**Task to complete**
Across the listing below, count the lines holding "does". State the number and nothing more.

__________________________________________________

-- ==== Sys2Proof/Machine/Arrival.lean ====
section
/-! DEFINITION. What arrives over the Mutil links (spec/17_multi_device.md R391 to R408): the CRC and the replay, the order
of each (source, destination, channel), forwarding, and what each kind of packet does here. -/

namespace Sys2Proof.Machine

/-! ## At the head (R398 to R401) -/

/-- RESULT_RECORD_ARRIVAL: a member's record takes the next SEQ of the head's ring. -/
def resultArrive (ring : Nat) (ws : List Word) (b : Block) : Block :=
  if devOf b = 0 ∧ ring < 16 then rrWrite b ring ws else b

/-- SAFE_RECORD_ARRIVAL: to the head's ring HOST_CTRL.SAFE_RING. -/
def safeArrive (ws : List Word) (b : Block) : Block :=
  if devOf b = 0 then safeWrite b ws else b

/-- EVENT_FORWARD_ARRIVAL: the head's thresher takes a member's record. -/
def eventArrive (ws : List Word) (b : Block) : Block :=
  if devOf b = 0 then
    let w := wAt ws 0
    { b with raised := b.raised ++ [⟨w.fld 31 24, w.fld 11 0, w.bit 17, some ws⟩] }
  else b

/-- EVT_LOST_FORWARD: space has come free in a member's forwarding queue after records were discarded. -/
def evtLost (p : Published) (b : Block) : Block :=
  if 0 < p.lost ∧ p.fwdQ.length < 256 ∧ devOf b ≠ 0 then raise b 0xA6 (min 4095 p.lost) else b

/-! ## Kinds of packet -/

/-- A glume answer reaches the stream slot that waits for it; a slot without a unit drops it (R429). -/
def glumeAnswer (rslot : Nat) (f : Nat → Block → Block) (b : Block) : Block :=
  match physOf b 0 rslot with
  | some t => f t b
  | none => fenceDrop b 0 rslot

/-- Part of a member's result record arrives; its last part completes it (R391, R398). A part of a record whose earlier parts were
lost is dropped (R396). -/
def resultPart (src ring : Nat) (first last : Bool) (ws : List Word) (b : Block) : Block :=
  let old := b.links.parts.find? (fun e => e.1 = src)
  let rest := b.links.parts.filter (fun e => e.1 ≠ src)
  let put := fun (l : List (Nat × List Word)) => { b with links := { b.links with parts := l } }
  match (if first then some ws else old.map (fun e => e.2 ++ ws)) with
  | none => b
  | some all => if last then resultArrive ring all (put rest) else put (rest ++ [(src, all)])

/-- What a packet for this device does, in its turn. -/
def applyPacket (p : Packet) (errs : List (Nat × EccStat)) (b : Block) : Block :=
  match p.body with
  | .regWrite off data keep => putLow 3 off data keep (commandsFirst b)
  | .bcast g off data keep => bcastHere 3 g off data keep (commandsFirst b)
  | .rrdReq off => (let r := remoteRead b off; (sendTo r.2 p.src (.rrdAns r.1)).1)
  | .rrdAns data => rrdEnd b true data
  | .sync adv k inc ctx host => arriveSync b p.src adv (k % 4096) inc ctx host
  | .event ws => eventArrive ws b
  | .unreach dev what vc nums => unreachNotice dev what vc nums b
  | .safeRec ws => safeArrive ws b
  | .result ring first last ws => resultPart p.src ring first last ws b
  | .glumeWr .. => glumeRequest p errs b
  | .glumeRd .. => glumeRequest p errs b
  | .glumeData rslot strm bytes => glumeAnswer rslot (fun t b => dmaUnit b t strm errs [] bytes) b
  | .glumeRej rslot strm cause => glumeAnswer rslot (fun t b =>
      if (slotOf (tl b t) strm).inFlight then markBad b t strm cause else b) b
  | .panicle q off bytes first last incs ctx rslot strm => panicleHere b q off bytes first last incs ⟨4, p.src, 0, ctx⟩ rslot strm errs

/-! ## Order (R395) -/

/-- The triple of a packet for this device, by source and channel. -/
def tripleOf (p : Packet) : Nat := p.src * 4 + p.vc

/-- The sequence number that a triple awaits. -/
def awaited (b : Block) (k : Nat) : Nat := spGet (fun _ => 0) b.links.rxSeq k

/-- The number of a packet in the triple of this device; none where it is not for it. -/
def numHere (b : Block) (p : Packet) : Option Nat := (p.nums.find? (fun n => decide (n.1 = devOf b))).map (·.2)

/-- The awaited number of a triple is past. -/
def passNumber (k : Nat) (b : Block) : Block :=
  { b with links := { b.links with rxSeq := spPut (fun _ => 0) b.links.rxSeq k (awaited b k + 1) } }

/-- A number that will not come is past; a result record of which it was a part is lost (R396). -/
def passVoid (k : Nat) (b : Block) : Block :=
  let b := passNumber k { b with links := { b.links with voidRx := b.links.voidRx.filter (· ≠ (k, awaited b k)) } }
  if k % 4 = 1 then { b with links := { b.links with parts := b.links.parts.filter (fun e => e.1 ≠ k / 4) } } else b

/-- Packets of a triple whose turn has come are applied, and numbers that will not come are passed; `n` bounds how many. -/
def drain (errs : List (Nat × EccStat)) (k : Nat) : Nat → Block → Block
  | 0, b => b
  | n + 1, b =>
    match b.links.early.find? (fun p => decide (tripleOf p = k ∧ numHere b p = some (awaited b k))) with
    | some p =>
      drain errs k n (applyPacket p errs
        (passNumber k { b with links := { b.links with early := b.links.early.filter (· ≠ p) } }))
    | none => if b.links.voidRx.contains (k, awaited b k) then drain errs k n (passVoid k b) else b

/-- A packet for this device: in its turn, kept until its turn, or a copy of one already applied. -/
def inOrder (p : Packet) (errs : List (Nat × EccStat)) (b : Block) : Block :=
  let k := tripleOf p
  let voids := (p.lost.filter (fun n => decide (n.1 = devOf b ∧ awaited b k ≤ n.2))).map (fun n => (k, n.2))
  let b := { b with links := { b.links with
    voidRx := b.links.voidRx ++ voids.filter (fun v => !b.links.voidRx.contains v) } }
  let b := match numHere b p with
    | some n => if awaited b k ≤ n ∧ b.links.early.contains p = false then
        { b with links := { b.links with early := b.links.early ++ [p] } } else b
    | none => b
  drain errs k (b.links.early.length + b.links.voidRx.length) b

/-! ## LINK_PACKET_ARRIVAL (R391, R393, R394, R396, R402, R407) -/

/-- A tree packet goes on to this device's child links, before its turn here. -/
def treeOn (p : Packet) (b : Block) : Block :=
  match p.body with
  | .bcast .. => treeForward b p (fun _ => true)
  | .panicle q .. => (match panicleOf b q with
    | some g => treeForward b p (nbit g.mask)
    | none => b)
  | _ => b

/-- A packet that has passed its CRC, in the order of its link. -/
def received (p : Packet) (errs : List (Nat × EccStat)) (b : Block) : Block :=
  match p.relay with
  | some e =>
    if e ≠ devOf b then sendOn b e p
    else (let p := { p with relay := none }; inOrder p errs (treeOn p b))
  | none =>
    if p.dst = 64 then inOrder p errs (treeOn p b)
    else if p.dst = devOf b then inOrder p errs b
    else sendOn b p.dst p

/-- A packet arrives by link `l`, whose far end has acknowledged the `acked` oldest packets sent to it: between a packet that
failed its CRC and its replay everything is discarded; a replay that fails again takes the link down (R394). What it does to cells
belongs to its link (R321). -/
def linkArrive (l acked : Nat) (crcOk : Bool) (p : Packet) (gone : Drained) (errs : List (Nat × EccStat)) (b : Block) : Block :=
  if 4 ≤ l ∨ linkSt b l ≠ 2 then b
  else
    let b := ackLink l acked <| drainQueues gone { b with now := { b.now with via := l } }
    match b.links.nak.find? (fun e => e.1 = l) with
    | none =>
      if crcOk then received p errs b else { b with links := { b.links with nak := b.links.nak ++ [(l, p)] } }
    | some (_, q) =>
      if p ≠ q then b
      else if crcOk then
        received p errs { b with links := { b.links with nak := b.links.nak.filter (fun e => e.1 ≠ l) } }
      else linkDown l b

/-- PANICLE_PACKET (R407, R408): a panicle packet that has passed its link. -/
def panicleArrive (p : Packet) (gone : Drained) (errs : List (Nat × EccStat)) (b : Block) : Block :=
  match p.body with
  | .panicle .. => received p errs (drainQueues gone b)
  | _ => b

end Sys2Proof.Machine
end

__________________________________________________

**Answer box**
3